Suppose further that you want to access the nodes by their "type" attribute. You can tell semanticnet to cache the nodes by the "type" attribute, and access them like so:

>>> g.cache_nodes_by("type")
>>> g.get_nodes_by_attr("type")
{'client': [{'type': 'client', 'id': UUID('3cd197c2-cf5e-42dc-9ccd-0c2adcaf4bc2')}], 'server': [{'type': 'server', 'id': UUID('2cdfebf3-bf95-47f1-9f04-12ccdfbe03b7')}, {'type': 'server', 'id': UUID('3caaa8c0-9148-493d-bdf0-2c574b95526c')}]}

Similarly, you could get a list of all connections by port:

>>> g.cache_edges_by("port")
>>> g.get_edges_by_attr("port")
{80: [{'port': 80, 'src': UUID('3caaa8c0-9148-493d-bdf0-2c574b95526c'), 'dst': UUID('3cd197c2-cf5e-42dc-9ccd-0c2adcaf4bc2'), 'id': UUID('7eb91be5-4d37-46b8-9a61-a282bcc207bb'), 'method': 'GET'}, {'port': 80, 'src': UUID('3caaa8c0-9148-493d-bdf0-2c574b95526c'), 'dst': UUID('2cdfebf3-bf95-47f1-9f04-12ccdfbe03b7'), 'id': UUID('5f5f44ec-7c01-44e2-9c5b-7d513f92d9ab'), 'method': 'GET'}], 443: [{'port': 443, 'src': UUID('2cdfebf3-bf95-47f1-9f04-12ccdfbe03b7'), 'dst': UUID('3cd197c2-cf5e-42dc-9ccd-0c2adcaf4bc2'), 'id': UUID('c172a359-9b7d-4ef3-bbb6-88277276b763'), 'method': 'POST'}]}

and you can specify the attribute value as well, to return the list of connections by, say, port 80:

>>> g.get_edges_by_attr("port", 80)
[{'port': 80, 'src': UUID('3caaa8c0-9148-493d-bdf0-2c574b95526c'), 'dst': UUID('3cd197c2-cf5e-42dc-9ccd-0c2adcaf4bc2'), 'id': UUID('7eb91be5-4d37-46b8-9a61-a282bcc207bb'), 'method': 'GET'}, {'port': 80, 'src': UUID('3caaa8c0-9148-493d-bdf0-2c574b95526c'), 'dst': UUID('2cdfebf3-bf95-47f1-9f04-12ccdfbe03b7'), 'id': UUID('5f5f44ec-7c01-44e2-9c5b-7d513f92d9ab'), 'method': 'GET'}]

The cache is managed automatically.
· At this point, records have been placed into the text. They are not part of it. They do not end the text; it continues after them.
/-- R235: port `c` abandons every strip that it still measures. -/
def stripsGone (c : Nat) (s : State) : State :=
  forAll s.barsWithCols (fun b s =>
    forAll ((s.bar b).scan.strips.filter (fun x =>
      !x.abandoned && !x.measured && !x.ended.contains c && (stripPorts s x).contains c && decide (x.first ≤ s.trig.line)))
      (fun x s => stripGone c b x s) s) s

/-! ### Measurements of the partner (R236) -/

/-- The strip that a record of head port `p` belongs to: the bar's last one of its plane and row set that has reached the web. -/
def recordStrip (s : State) (b p : Nat) : Option Strip :=
  ((s.bar b).scan.strips.filter (fun x => !x.abandoned && x.plane == headPlane s p && x.rowSet == headSet s p &&
    decide (x.first ≤ s.trig.line))).getLast?

/-- R236: the nozzles of a record that this unit has not measured itself, put beside what a strip has. -/
def putPeer (p : Nat) (own : Map MeasNoz) (items : List MeasItem) (m : Map MeasNoz) : Map MeasNoz :=
  (items.filter (fun i => !((own.get? (p * 65536 + i.nozzle)).map (fun q => q.own)).getD false)).foldl (fun acc i =>
    acc.set (p * 65536 + i.nozzle)
      { integral := i.integral, e := i.e, n := i.n, excluded := i.excluded, own := false }) m

/-- R236: the standby's measurements of head port `p`: this unit's own ones count first. A strip already judged, or one that no
port of this unit measures, takes them as they come. -/
def takeMeas (b p : Nat) (items : List MeasItem) (s : State) : State :=
  match recordStrip s b p with
  | none => s
  | some x =>
    let s := modStrip b x.first (fun y => { y with got := putPeer p x.got items y.got }) s
    let ps := stripPorts s x
    if x.measured || ps.all (fun c => x.gone.contains c) then
      (applyStrip b { x with got := putPeer p x.got items [] } (refIntegral s b { x with got := putPeer p x.got items x.got })
        false s).2.2
    else stripDoneAt b x.first s

end Sys2Proof.Machine
end

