-- ==== Sys2Proof/Machine/Closing.lean ====
section
/-!
DEFINITION. The end of an MOA session (R52), shared by every cause of one.
-/
namespace Sys2Proof.Machine
open Sys2Proof

/-- The bar whose block write a session holds open, if any. -/
def Session.blockBar (x : Session) : Option Nat := x.block.bind (fun k => if k.toObject then k.bar else none)

/-- R52, R43: close a session: its block buffer and its unacknowledged events are released, and a commit that waited for
its block may be sealed. -/
def closeSession (sid : Nat) (byTimeout : Bool) (s : State) : State :=
  match s.moa.sessions.get? sid with
  | none => s
  | some x =>
    let s := s.modMoa (fun m => { m with sessions := m.sessions.erase sid })
    let s := postD .sessionClosed (b2n byTimeout) (leBytes 4 sid) s
    match x.blockBar with
    | some b => trySeal b s
    | none => s

/-- R52: close every session. -/
def closeAll (s : State) : State := forAll s.moa.sessions.keys (fun sid s => closeSession sid false s) s

end Sys2Proof.Machine
end

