-- ==== Sys2Proof/Machine/Link.lean ====
section
/-!
DEFINITION. The lanes of the pair link and its loss (R268, R277), and the supplies of a standby (R266, R332).
-/
namespace Sys2Proof.Machine
open Sys2Proof

/-- R332: a standby's HVEN follows the mirror: it starts its own dead time as the enable arrives. -/
def supplyFollow (k : Nat) (s : State) : State :=
  let x := s.supply k
  if x.mirrorEn && s.pair.linkUp then
    if x.st = .off then riseSupply k s else s
  else
    let s := s.modSupply k (fun x => { x with hven := false, riseLine := none, riseAt := none, inBlank := false })
    if x.st = .tripped then s else setSupply k .off s

/-- 8004: the state of a lane. -/
def pairLane (s : State) (n : Nat) : Nat := s.pair.lanes.getD n 0

/-- Lanes that are up. -/
def lanesUp (s : State) : Nat := ((List.range 4).filter (fun n => pairLane s n == 2)).length

/-- R268: the lanes that run: in DOZE lane 0 alone. -/
def linkLanes (s : State) : List Nat := if s.devState == .doze then [0] else List.range 4

/-- Set every lane that runs and is not retired. -/
def setLanes (v : Nat) (s : State) : State :=
  let ns := linkLanes s
  s.modPair (fun x => { x with lanes := ns.foldl (fun (m : Map Nat) n => if m.getD n 0 = 3 then m else m.set n v) x.lanes })

/-- R277: the link is down: both units are ISOLATED; a standby drives its shared outputs as Table 11-1 says. -/
def linkLost (lane : Nat) (s : State) : State :=
  let s := s.modPair (fun x => { x with linkUp := false })
  let s := postD .pairLink 0 (leBytes 1 (lanesUp s) ++ leBytes 1 lane) s
  let s := setPairState .isolated s
  if holder s then s else forAll (List.range 16) supplyFollow (standbyOutputs s)

/-- R268: DOZE leaves lane 0 alone running; a link with no lane left is down. -/
def dozeLink (s : State) : State :=
  if pairMode s then
    let s := forAll [1, 2, 3] (fun n s => if pairLane s n = 3 then s else s.modPair (fun x => { x with lanes := x.lanes.set n 0 })) s
    if s.pair.linkUp && lanesUp s == 0 then linkLost 0xFF s else s
  else s

/-- R268: after DOZE the other lanes train again. -/
def dozeLinkBack (s : State) : State :=
  if pairMode s then
    forAll [1, 2, 3] (fun n s => if pairLane s n = 0 then s.modPair (fun x => { x with lanes := x.lanes.set n 1 }) else s) s
  else s

end Sys2Proof.Machine
end

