-- ==== Sys2Proof/Machine/Network.lean ====
section
/-!
DEFINITION. The press network and time (12_network_time.md): the three-port switch with its transparent clock (R283 to
R287), the clock servo (R288), TIME and its re-basing (R289 to R291), and the links (R293).
-/
namespace Sys2Proof.Machine
open Sys2Proof

/-! ### Switch -/

/-- 8113: is a switch port up? Port 2 is the device's own MAC. -/
def ethUp (s : State) (p : Nat) : Bool := p == 2 || bitN (s.dv 0x8113 p) 0

/-- 8113: does an external port run at 100 Mbit/s? -/
def ethSlow (s : State) (p : Nat) : Bool := bitN (s.dv 0x8113 p) 1

/-- R286: the subindex of a port's latency constants at its present speed. -/
def latSub (s : State) (p : Nat) : Nat := if ethSlow s p then p + 2 else p

/-- The broadcast address. -/
def macAll : Nat := 0xFFFFFFFFFFFF

/-- R286, Table 12-1: the multicast addresses of PTP, 01-1B-19-00-00-00 and that of 224.0.1.129. -/
def macPtp (m : Nat) : Bool := m == 0x011B19000000 || m == 0x01005E000181

/-- A group address: the lowest bit of the first octet. -/
def macGroup (m : Nat) : Bool := bitN m 40

/-- R283: what port 2 receives. -/
def macOwn (m : Nat) : Bool := m == Config.macAddr.toNat || m == macAll || macPtp m

/-- R283: is the frame accepted? -/
def ethGood (f : EthFrame) : Bool := f.fcsOk && decide (f.tags ≤ 1) && decide (f.len ≤ 1522)

/-- R284: does the frame take the high queue? -/
def ethHigh (f : EthFrame) : Bool := f.ptp.isSome || (f.tags == 1 && decide (5 ≤ f.pcp))

/-- R283: the address entry of the source; a full table takes no new address (assumption log 41). -/
def macLearn (p : Nat) (src : Nat) (s : State) : State :=
  if macGroup src then s
  else s.modNet (fun n =>
    if (n.macs.get? src).isSome || decide (n.macs.length < 1024) then
      { n with macs := n.macs.set src { port := p, at_ := s.now } }
    else n)

/-- R283: the ports that a frame goes out of. -/
def egressPorts (s : State) (p : Nat) (f : EthFrame) : List Nat :=
  let dst := f.dst.toNat
  let all := if macGroup dst then [0, 1, 2]
    else match s.net.macs.get? dst with
      | some e => [e.port]
      | none => [0, 1, 2]
  all.filter (fun q => q != p && ethUp s q && (q != 2 || macOwn dst))

/-- R284: the bytes waiting in a queue. -/
def queueBytes (q : List EthQueued) : Nat := (q.map (fun x => x.f.len)).sum

/-- R286: the ingress timestamp of a frame, with RX_LAT at the speed that the port has now. -/
def ingressAt (s : State) (p : Nat) : Int := (s.now : Int) - (s.dv 0x8110 (latSub s p) : Int)

/-- R284: queue a frame for a port, or drop and count it. R45: a datagram that the MOA service does not accept is
counted as it reaches the device. -/
def enqueue (p : Nat) (f : EthFrame) (q : Nat) (s : State) : State :=
  let key := q * 2 + b2n (ethHigh f)
  let l := s.net.queues.getD key []
  if 16384 < queueBytes l + f.len then s.bump 0x8115 q
  else
    let s := s.modNet (fun n => { n with queues := n.queues.set key (l ++ [{ f := f, inPort := p, inAt := ingressAt s p }]) })
    if q == 2 && f.moaBad then s.bump 0x1131 1 else s
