-- ==== Sys2Proof/Machine/Sessions.lean ====
section
/-!
DEFINITION. Merdin Object Access (R45 to R52, R54, R55): frames, authentication, the request window, reads, writes and
blocks, events acknowledged and repeated, and the timers of sessions.
-/
namespace Sys2Proof.Machine
open Sys2Proof

/-! ### Frames -/

/-- R45, Table 02-5: the datagram is accepted: unfragmented, short enough, of version 1, its LEN that of its payload
(assumption log 51). -/
def moaAccepts (f : MoaFrame) : Bool :=
  !f.fragmented && decide (f.udpLen ≤ 1472) && f.version == 1 && decide (f.len.toNat ≤ 1440) && f.payload.length == f.len.toNat

/-- R45, R392: MOA is not served in BOOT; a datagram that is not accepted is dropped and counted. -/
def moaFrame (f : MoaFrame) (serve : State → State) (s : State) : State :=
  if s.devState = .boot then s else if moaAccepts f then serve s else s.bump 0x1131 1

/-- A device frame before the session key is in force (no MAC). -/
def plainReply (f : MoaFrame) (op sid status : Nat) (payload : List Byte) (s : State) : State :=
  s.emit (.moa f.ip.toNat f.port.toNat op sid 0 status payload [])

/-! ### Authentication -/

/-- "MOA1" and a letter. -/
def moaTag (letter : Byte) : List Byte := [0x4D, 0x4F, 0x41, 0x31, letter]

/-- PROOF_H. -/
def proofH (key nonceH nonceD : List Byte) (sid role target : Nat) : List Byte :=
  (hmac key (moaTag 0x48 ++ nonceH ++ nonceD ++ beBytes 4 sid ++ beBytes 1 role ++ beBytes 1 target)).take 16

/-- PROOF_D. -/
def proofD (key nonceH nonceD : List Byte) (sid : Nat) : List Byte :=
  (hmac key (moaTag 0x44 ++ nonceD ++ nonceH ++ beBytes 4 sid)).take 16

/-- K_S. -/
def sessionKey (key nonceH nonceD : List Byte) (sid : Nat) : List Byte :=
  hmac key (moaTag 0x53 ++ nonceH ++ nonceD ++ beBytes 4 sid)

/-- The number of the key that a role and target name: 0–15 bar, 16–19 supervisor. -/
def keyNumber (role target : Nat) : Option Nat :=
  if role = 0 ∧ target < 4 then some (16 + target) else if role = 1 ∧ target < 16 then some target else none

/-- The key that a role and target name, if present. -/
def keyOf (s : State) (role target : Nat) : Option (List Byte) := (keyNumber role target).bind (fun k => s.mram.keys.get? k)

/-- R49: is the key locked out? -/
def lockedOut (s : State) (role target : Nat) : Bool :=
  match (keyNumber role target).bind (fun k => s.moa.lockout.get? k) with
  | some t => decide (s.now < t)
  | none => false

/-- R49: the SID of a new attempt: nonzero and not in use, from a free value. -/
def freshSid (s : State) (v : Nat) : Nat :=
  let used (x : Nat) : Bool := x == 0 || s.moa.sessions.has x || s.moa.challenges.has x
  let n := s.moa.sessions.length + s.moa.challenges.length + 2
  (((List.range n).map (fun i => (v + i) % 2 ^ 32)).find? (fun x => !used x)).getD 1

/-- R49: a CHALLENGE. -/
def challenge (f : MoaFrame) (role target : Nat) (s : State) : State :=
  let r := s.draw
  let q := r.2.draw
  let sid := freshSid s r.1.toNat
  let nonceD := leBytes 16 q.1.toNat
  plainReply f 0x02 sid stOK nonceD (q.2.modMoa (fun m => { m with
    challenges := m.challenges.set sid { ip := f.ip.toNat, port := f.port.toNat, role := role, target := target,
                                         nonceH := f.payload.drop 4, nonceD := nonceD, at_ := s.now } }))

/-- R49: HELLO is answered or refused. DESIGN CHOICE (log 135): a HELLO whose payload is not the 20 bytes of R49 is answered
with RANGE. -/
def helloServe (f : MoaFrame) (s : State) : State :=
  let role := (byteAt f.payload 0).toNat
  let target := (byteAt f.payload 1).toNat
  if f.payload.length ≠ 20 then plainReply f 0x02 0 stRange [] s
  else if (keyOf s role target).isNone || decide (32 ≤ s.moa.sessions.length) || lockedOut s role target then
    plainReply f 0x02 0 stAuth [] s
  else challenge f role target s

/-- HELLO (R49). -/
def execHello (dt : Nat) (f : MoaFrame) (s : State) : Host.Outcome State Fault Refusal :=
  run dt s (moaFrame f (helloServe f))

/-- R49: the refused AUTHs naming the key within the last 10 s, this one among them. -/
def refusals (s : State) (k : Nat) : List Nat :=
  ((s.moa.fails.getD k []).filter (fun t => decide (s.now ≤ t + 10 * Config.second))) ++ [s.now]

/-- R49: a refused AUTH: counted against its key, which the fourth within 10 s locks out. -/
def authRefused (f : MoaFrame) (sid : Nat) (c : Challenge) (s : State) : State :=
  let k := (keyNumber c.role c.target).getD 0
  let fs := refusals s k
  let lock := decide (4 ≤ fs.length)
  let s := s.modMoa (fun m => { m with
    fails := m.fails.set k (if lock then [] else fs),
    lockout := if lock then m.lockout.set k (s.now + 10 * Config.second) else m.lockout })
  postD .authFail (b2n lock) (leBytes 4 f.ip.toNat ++ leBytes 1 c.role ++ leBytes 1 c.target)
    (plainReply f 0x04 sid stAuth [] s)

/-- The lowest free slot of 1130 SESSION_INFO. -/
def freeSlot (s : State) : Option Nat := (List.range 32).find? (fun k => !s.moa.sessions.any (fun e => e.2.slot == k))

/-- A session as WELCOME opens it. -/
def newSession (f : MoaFrame) (c : Challenge) (slot : Nat) (key : List Byte) (now : Nat) : Session :=
  { slot := slot, ip := c.ip, port := f.port.toNat, role := c.role, target := c.target, key := key, last := 0, kept := [],
    early := [], block := none, lastAt := now, own := [], txSeq := 0, unacked := [], lost := 0 }

/-- R49: an AUTH that verifies opens the session: WELCOME is the first frame under its key. -/
def welcome (f : MoaFrame) (sid : Nat) (c : Challenge) (key : List Byte) (slot : Nat) (s : State) : State :=
  let ss := newSession f c slot (sessionKey key c.nonceH c.nonceD sid) s.now
  let s := s.modMoa (fun m => { m with challenges := m.challenges.erase sid, sessions := m.sessions.set sid ss })
  postD .sessionOpened c.role (leBytes 4 sid ++ leBytes 4 c.ip)
    (moaSend sid ss 0x04 3 0 stOK (proofD key c.nonceH c.nonceD sid) s)

/-- R49, R50: AUTH against its CHALLENGE. One that verifies when 32 sessions are open is refused with AUTH (assumption log 52). -/
def authServe (f : MoaFrame) (s : State) : State :=
  let sid := f.session.toNat
  match s.moa.challenges.get? sid with
  | none => s.bump 0x1131 2
  | some c =>
    if c.ip ≠ f.ip.toNat then s.bump 0x1131 2
    else
      match keyOf s c.role c.target with
      | none => authRefused f sid c s
      | some key =>
        if f.payload = proofH key c.nonceH c.nonceD sid c.role c.target then
          match freeSlot s with
          | some slot => welcome f sid c key slot s
          | none => plainReply f 0x04 sid stAuth [] s
        else authRefused f sid c s

/-- AUTH (R49, R50). -/
def execAuth (dt : Nat) (f : MoaFrame) (s : State) : Host.Outcome State Fault Refusal :=
  run dt s (moaFrame f (authServe f))

/-! ### Reads and writes -/

/-- Consecutive slot reads from subindex `sub`. -/
def readSlots (door : Door) (idx sub : Nat) : Nat → State → List ReadResult × State
  | 0, s => ([], s)
  | n + 1, s =>
    let r := readSlot door idx sub s
    let t := readSlots door idx (sub + 1) n r.2
    (r.1 :: t.1, t.2)

/-- The first status that is not OK. -/
def firstBad (cs : List Nat) : Nat := (cs.find? (fun c => c != 0)).getD stOK

/-- The answer to one READ item; `room` bytes are left in the response (assumption log 53). -/
def readItem (door : Door) (idx sub count room : Nat) (s : State) : List Byte × State :=
  let hdr (st ty : Nat) : List Byte := leBytes 2 idx ++ leBytes 1 sub ++ leBytes 1 count ++ leBytes 1 st ++ leBytes 1 ty ++ [0, 0]
  if count = 0 ∨ 32 < count ∨ room < 8 + 8 * count then (hdr stRange 0, recordStatus door idx sub stRange s)
  else
    let r := readSlots door idx sub count s
    let ty := match r.1.head? with | some x => x.ty | none => 0
    (hdr (firstBad (r.1.map (fun x => x.status))) ty ++ r.1.flatMap (fun x => leBytes 8 x.val), r.2)

/-- The items of a READ, in order. -/
def readItems (door : Door) : Nat → List Byte → List Byte → State → List Byte × State
  | 0, _, out, s => (out, s)
  | n + 1, bs, out, s =>
    if bs.length < 4 ∨ 1440 < out.length + 8 then (out, s)
    else
      let r := readItem door (fieldLE bs 0 2) (fieldLE bs 2 1) (fieldLE bs 3 1) (1440 - out.length) s
      readItems door n (bs.drop 4) (out ++ r.1) r.2

/-- Consecutive slot writes from subindex `sub`: the subindices and statuses. -/
def writeSlots (door : Door) (idx sub : Nat) : List Nat → State → List (Nat × Nat) × State
  | [], s => ([], s)
  | v :: vs, s =>
    let r := slotWrite door idx sub (BitVec.ofNat 64 v) s
    let t := writeSlots door idx (sub + 1) vs r.2
    ((sub, r.1) :: t.1, t.2)

/-- The answer to one WRITE item. -/
def writeAnswer (idx sub count st failSub : Nat) : List Byte :=
  leBytes 2 idx ++ leBytes 1 sub ++ leBytes 1 count ++ leBytes 1 st ++ leBytes 1 failSub ++ [0, 0]

/-- R47: the items of a WRITE, in order; `bad` once an item's COUNT was not acceptable or its values overran LEN. -/
def writeItems (door : Door) : Nat → Bool → List Byte → List Byte → State → List Byte × State
  | 0, _, _, out, s => (out, s)
  | n + 1, bad, bs, out, s =>
    if bs.length < 4 then (out, s)
    else
      let idx := fieldLE bs 0 2
      let sub := fieldLE bs 2 1
      let count := fieldLE bs 3 1
      let body := bs.drop 4
      if bad || count == 0 || decide (32 < count) || decide (body.length < 8 * count) then
        writeItems door n true (body.drop (8 * count)) (out ++ writeAnswer idx sub count stRange sub)
          (recordStatus door idx sub stRange s)
      else
        let r := writeSlots door idx sub (tabulate count (fun i => fieldLE body (8 * i) 8)) s
        let fail := r.1.find? (fun x => x.2 != 0)
        let ans := match fail with
          | some x => writeAnswer idx sub count x.2 x.1
          | none => writeAnswer idx sub count stOK 0
        writeItems door n false (body.drop (8 * count)) (out ++ ans) r.2

/-! ### Blocks (R48) -/

/-- Discard the open block of a session; a seal that waited for it may proceed (R43). -/
def dropBlock (sid : Nat) (s : State) : State :=
  match s.moa.sessions.get? sid with
  | none => s
  | some x => sealAfter x.blockBar (s.modSession sid (fun x => { x with block := none }))

/-- The lowest free block buffer of 8. -/
def freeBuffer (s : State) : Option Nat :=
  (List.range 8).find? (fun n => !s.moa.sessions.any (fun e =>
    match e.2.block with | some k => k.toObject && k.buf == n | none => false))

/-- Open a block. -/
def openBlock (sid key : Nat) (hidden : Bool) (bar : Option Nat) (toObject : Bool) (off len buf : Nat) (snap : List Byte)
    (s : State) : State :=
  let w := mustWait s (sealBar toObject bar)
  s.modSession sid (fun x => { x with
    block := some { key := key, hidden := hidden, bar := bar, toObject := toObject, offset := off, length := len, buf := buf,
                    chunks := [], snap := snap, sent := 0, bad := false, waits := w } })

/-- Take a buffer for a write, or begin a read. -/
def takeBlock (door : Door) (sid idx sub key : Nat) (hidden : Bool) (bar : Option Nat) (toObject : Bool) (off len : Nat)
    (snap : List Byte) (s : State) : Nat × State :=
  if toObject then
    match freeBuffer s with
    | some n => (stOK, openBlock sid key hidden bar true off len n [] s)
    | none => (stBusy, recordStatus door idx sub stBusy s)
  else (stOK, openBlock sid key hidden bar false off len 0 snap s)

/-- R48, R41, R398: BLOCK_BEGIN. -/
def beginBlock (sid : Nat) (f : MoaFrame) (s : State) : Nat × State :=
  let door := Door.moa (BitVec.ofNat 32 sid)
  let p := f.payload
  let idx := fieldLE p 0 2
  let sub := fieldLE p 2 1
  let toObject := fieldLE p 3 1 == 1
  let off := fieldLE p 4 4
  let len := fieldLE p 8 4
  let s := dropBlock sid s
  if p.length ≠ 12 ∨ 1 < fieldLE p 3 1 ∨ len = 0 ∨ 4194304 < len then (stRange, recordStatus door idx sub stRange s)
  else
    let g := blockStart door toObject idx sub off len s
    match g.1 with
    | .fail c => (c, g.2)
    | .hidden _ => takeBlock door sid idx sub (okey idx sub) true none toObject off len (List.replicate len 0) g.2
    | .ok row bar dsub => takeBlock door sid idx sub (okey row.idx dsub) false bar toObject off len
        (if toObject then [] else readBytes g.2 row bar dsub off len) g.2
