-- ==== Sys2Proof/Machine/Dispatch.lean ====
section
/-!
DEFINITION. The dispatcher: one arm per command, each one direct call of that command's meaning.
-/
namespace Sys2Proof.Machine
open Sys2Proof
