-- ==== Sys2Proof/Certificates/Slice0/Obligations.lean ====
section
/-!
DEFINITION. The statements about the machine. `Answers c s p`: command `c` at state `s` answers a next state of which `p`
holds. `Written s door idx sub v bar dsub w`: the write is accepted, and reaches that object with that value. `EventsOnly`:
nothing differs but what posting events changes.
-/
open Sys2Proof Sys2Proof.Machine

/-- A step takes the command at the front of the queue, and is exec of it at the state whose queue is the rest. On an empty
queue the block idles: the step answers the same state. (The queue and the idling are the model's own, assumption log 14.) -/
def Obligations.StepRunsTheFrontCommand : Prop :=
  (∀ (c : Instr) (rest : List Instr) (s : State), s.pending = c :: rest → step s = exec c { s with pending := rest }) ∧
  (∀ s : State, s.pending = [] → step s = .next s)

/-- Every well-formed command answers a next state in every state, and leaves the waiting commands as they are. (A happening
whose condition does not hold changes nothing, assumption log 15.) -/
def Obligations.EveryWellFormedCommandCompletes : Prop :=
  ∀ (c : Instr) (s : State), c.wf = true → Answers c s fun t => t.pending = s.pending

/-- A waybill or deflate descriptor that has not 64 bytes and a STATUS frame that has not 32 are no such commands: exec faults
with malformed. (The fault is the model's own.) -/
def Obligations.IllFormedCommandStops : Prop :=
  ∀ (c : Instr) (s : State), c.wf = false → ∃ why, exec c s = .fault (.malformed why)

/-- LOCAL_COUNT moves by the time operand of each command and by nothing else, but that a power-on reset starts it at 0. (The
time operand is the model's own, assumption log 1.) -/
def Obligations.CommandsMoveLocalCountOnly : Prop :=
  ∀ (c : Instr) (s t : State), exec c s = .next t →
    if s.pins.pwrgood = false ∧ c = .pwrgoodRise c.dt then t.now = 0 else t.now = s.now + c.dt

/-- From every state whose waiting commands are all well formed, and stand within each instant in the order of R391, a step
answers a next state; what then waits is the rest of the queue, and it is such a queue again. -/
def Obligations.SafeQueuesRunDown : Prop :=
  ∀ s : State, Safe s → ∃ t, step s = .next t ∧ Safe t ∧ t.pending = s.pending.tail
Any time you add or remove a node/edge with an attribute that you are caching, or modify an attribute of a node/edge, semanticnet updates the cache.

Installation

Dependencies

The only dependency is networkx

Either do: pip install networkx

or: pip install -r ./requirements.txt

Installation

Set your $PYTHONPATH

Be sure your $PYTHONPATH environment variable is set to the folder you keep all your python modules in.

e.g., if you keep your Python modules in ~/src/python, do:

export PYTHONPATH=.:$HOME/src/python

and restart your shell.

Download/Install

cd /path/to/your/python/modules
git clone https://github.com/ThibaultReuille/semantic-net.git semanticnet

Tests

If you wish to run the test suite, it uses py.test. Install it with:

pip install pytest

and run the tests with:

py.test -v ./test

About

Small python library to create semantic graphs in JSON.